As regular readers know, this isn't really a politics and current events site. Most of the time, any politics or current events enter as riders on things rhetorical, medieval, or generally literary. Hurricane Katrina is a temporary foray into current events, mostly because I wanted to supply a place for locals here in Troy a way to get information on how to help out.
So, it will may come as no surprise that my comments on Hurricane Katrina and the politics of blame have more to do with rhetoric than politics. Some days ago, I noticed some people in the blogosphere expressing surprise that CNN's coverage of the Katrina relief efforts were the most positive of all the cable news outlets [though this weekend they seem to have turned a corner ... if you are part of the relief effort, expect CNN to join the throng attacking you. No good deed goes unpunished, as the cliche goes]. I wondered why that was myself, since one would think that CNN's ideology would have put them on the front lines of the attack.
At first, it seemed to me that the blogosphere was divided among the usual faultlines. Bush-haters began with the message that global warming, caused by Bush's explict refusal to ask the Senate to ratify the Kyoto Treaty. That approach never really caught fire among the Bush-haters, though, probably because it was hard to keep a straight face while making it. The Bush-apologists, on the other hand, simply rolled their cyber-eyes.
After a few days, two new parallel memes began to emerge. One was that the response was deeply flawed, and reflective of Bush Administration failures in Iraq, the economy, or whatever that particular blogger particularly hated Bush over. The other meme was the dark hint that perhaps the Bush Administration was ignoring the situation along the Gulf coast because so many victims were black (and, presumably, Democrats). Bush-apologists responded rather flaccidly to both of these memes (probably because refuting two tracks simultaneously doesn't make for good soundbytes), arguing that there would be time for apportioning blame later. Seeing that Bush-apologists wouldn't fight them on the issue, Bush-haters went into full conspiracy mood, suggesting that the Administration was actively hindering rescue efforts, and had (apparently) been waiting the last three centuries for this opportunity to get rid of New Orleans/blacks/cajun cooking. The Bush-apologists then responded by going off the rails themselves, casting blame on the Democratic mayor of New Orleans (which, they fail to note, is only one city of many affected).
Then, a few days ago, as I was thinking about CNN and the responses of various bloggers, and I noticed a subtler trend, one of geographic proximity. I noticed that even the most rabid Bush-haters who were in the South were not apportioning blame on Bush or FEMA or anyone else. Neither were the Bush-apologists blaming Nagin. I also noticed that the early Bush-apologist meme that we shouldn't be blaming anyone for the tragedy was held by Bush-despising faculty at my home institution.
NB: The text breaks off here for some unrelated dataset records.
-- ==== Sys2Proof/Safety.lean ====
section
/-! DEFINITION. What claims are stated with: the invariants of the rings and the framer (10_state.md R25, R30, R32,
R33), of the event history (60_exceptions.md R213), the history of a single ring (20_memory.md R69), the framer fed
byte by byte (42_framer.md R153, 43_tx_frame_pump.md R175) and weak fairness (70_reset_and_hazards.md R254). -/

namespace Sys2Proof.Machine

/-- The ring invariants (10_state.md R25) and the form of the ring's storage. -/
abbrev Ring.ok (n : Nat) (q : Ring) : Prop :=
  q.wr < n ∧ q.rd < n ∧ (q.full = true → q.wr = q.rd) ∧ q.mem.wf ∧ q.mem.below n

/-- The framer invariants (10_state.md R30, R32, R33) and the form of the body storage. -/
abbrev Framer.ok (c : Config) (f : Framer) : Prop :=
  (f.fst = .ah → f.bodyLen = 0x00#8 ∧ f.cmd = .none ∧ f.width = 0xFF#8) ∧
  (f.cmd ≠ .none ↔ c.grammar = .A ∧ 3 ≤ f.bodyLen.toNat) ∧
  f.width = f.cmd.width ∧
  f.bodyLen.toNat ≤ c.bodyMax + 1 ∧
  (f.fst = .ad → f.bodyLen.toNat ≤ c.bodyMax ∧ frameOK c f = true) ∧
  f.body.wf ∧ f.body.below c.bodyMax

/-- The invariants every step keeps (10_state.md R25, R33), for parameters that obey 00_scope.md R7. -/
abbrev State.inv (s : State) : Prop :=
  s.cfg.wf ∧ s.rx.ok s.cfg.n ∧ s.tx.ok s.cfg.n ∧ s.fr.ok s.cfg

/-- Every record names the agent that raises its event (60_exceptions.md R213), and a STATUS bit that is set has a
record that set it (R211, R217). -/
abbrev State.eventsOk (s : State) : Prop :=
  (∀ r ∈ s.evh, r.agent = r.event.raiser) ∧
  (∀ i : Fin 5, s.status.getLsbD i = true → ∃ r ∈ s.evh, r.event.bit.getLsbD i = true)

/-- A push or a pop of one ring. -/
inductive RingAct where
  | push (b : Byte)
  | pop
deriving DecidableEq, Repr

/-- One ring with its history since reset (20_memory.md R69): the bytes pushed, and the bytes that left it in order,
each marked true if a pop returned it and false if an overflowing push overwrote it. -/
structure RingHistory where
  ring   : Ring
  pushed : List Byte
  left   : List (Byte × Bool)
deriving DecidableEq, Repr

/-- One push or pop with its history; none where the ring access faults. A pop of an empty ring returns no byte. -/
def RingHistory.act (n : Nat) (h : RingHistory) (a : RingAct) : Option RingHistory :=
  match a with
  | .push b =>
    match h.ring.push n b with
    | none => none
    | some (r, none) => some { h with ring := r, pushed := h.pushed ++ [b] }
    | some (r, some lost) => some { ring := r, pushed := h.pushed ++ [b], left := h.left ++ [(lost, false)] }
  | .pop =>
    if h.ring.isEmpty then some h
    else
      match h.ring.pop n with
      | none => none
      | some (v, r) => some { h with ring := r, left := h.left ++ [(v, true)] }

/-- A sequence of pushes and pops. -/
def RingHistory.acts (n : Nat) (h : RingHistory) : List RingAct → Option RingHistory
  | [] => some h
  | a :: rest =>
    match h.act n a with
    | none => none
    | some h' => RingHistory.acts n h' rest

/-- The ring right after reset, with no history (10_state.md R53). -/
def RingHistory.start : RingHistory :=
  { ring := { mem := [], wr := 0, rd := 0, full := false }, pushed := [], left := [] }

/-- The state whose `RX` has given up its oldest unread byte and nothing else has changed (40_ring_buffer.md R104): what
an `FR_STEP` that takes a byte hands to its arm (42_framer.md R141). -/
def State.tookRx (s : State) : State :=
  { s with rx := { s.rx with rd := (s.rx.rd + 1) % s.cfg.n, full := false } }

/-- The same of `TX`, the byte handed to the line (41_transport.md R122, 43_tx_frame_pump.md R170). -/
def State.sentTx (s : State) : State :=
  { s with
    tx := { s.tx with rd := (s.tx.rd + 1) % s.cfg.n, full := false }
    txd := s.txd ++ [s.tx.mem.read s.tx.rd] }

/-- The number a run of lowercase hexadecimal digits stands for, most significant digit first (20_memory.md R63). -/
def hexValue (ds : List Byte) : Nat :=
  ds.foldl (fun n d => 16 * n + (if d.toNat ≤ 0x39 then d.toNat - 0x30 else d.toNat - 0x61 + 10)) 0

/-- A lowercase hexadecimal digit (30_encoding.md R90). -/
abbrev isHexDigit (d : Byte) : Prop :=
  (0x30 ≤ d.toNat ∧ d.toNat ≤ 0x39) ∨ (0x61 ≤ d.toNat ∧ d.toNat ≤ 0x66)

/-- The framer takes these bytes one after the other (one `FR_STEP` each, 42_framer.md R141). -/
def takeBytes (bs : List Byte) (s : State) : State := bs.foldl (fun s b => takeByte b s) s

/-- The state after the first `k` turns of a schedule, if no step of them stops. -/
def runSchedule (sched : Nat → Turn) (s : State) : Nat → Option State
  | 0 => some s
  | k + 1 =>
    match runSchedule sched s k with
    | none => none
    | some s' =>
      match step { s' with turns := [sched k] } with
      | .next s'' => some s''
      | .fault _ => none
      | .refused _ => none

/-- Weak fairness of a schedule for an interrupt agent (70_reset_and_hazards.md R254): an agent that keeps having a step
eventually takes one. A premise for liveness claims; no step enforces it (log 17). -/
def WeaklyFair (sched : Nat → Turn) (s : State) (a : Agent) : Prop :=
  ∀ k, (∀ j, k ≤ j → ∃ s', runSchedule sched s j = some s' ∧ enabled a s' = true) →
    ∃ j s', k ≤ j ∧ runSchedule sched s j = some s' ∧ takesStep a (sched j) s' = true

/-- The assumption of 70_reset_and_hazards.md R254: weak fairness for RXI and TXI. MAIN's steps are whatever its program
issues. -/
def FairSchedule (sched : Nat → Turn) (s : State) : Prop :=
  WeaklyFair sched s .rxi ∧ WeaklyFair sched s .txi

end Sys2Proof.Machine
end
In fact, I began to detect a gnawing anger among the faculty in the dining hall at the way the media were portraying the event.
I think geography may explain this. While there are certainly exceptions to the rule, as a general trend bloggers close to the Gulf coast have been slow to cast blame, whereas bloggers from elsewhere exploded with a hair trigger. This would also explain why CNN seemed slower to cast blame, since you can hardly live in Atlanta and not be aware that New Orleans, lower than sea level and surrounded by water on three sides, has been doomed from its founding. I think nearly everyone in the South who saw the images of Interstate 10 probably uttered the same scatological expletive that I did, knowing full-well what it meant for access to hurricane-stricken areas. But what of bloggers from New York? Chicago? Seattle? Are they simply nuttier, or more ideologically-driven in their Bush hating/apologizing? I think, instead, they are simply unaware of the geography and of the nature of hurricanes coming out of the Gulf. Some bloggers for whom I have a great deal of respect said some indefensible things, and some bloggers whom I expect to forward any wild-eyed meme suddenly became very measured in their rhetoric.
My own opinion about blame, you ask? Mark Twain once said (though the attribution is in question), "Everybody talks about the weather, but nobody does anything about it." If you can no longer see the joke embedded in the quote, you've gone in the wrong direction.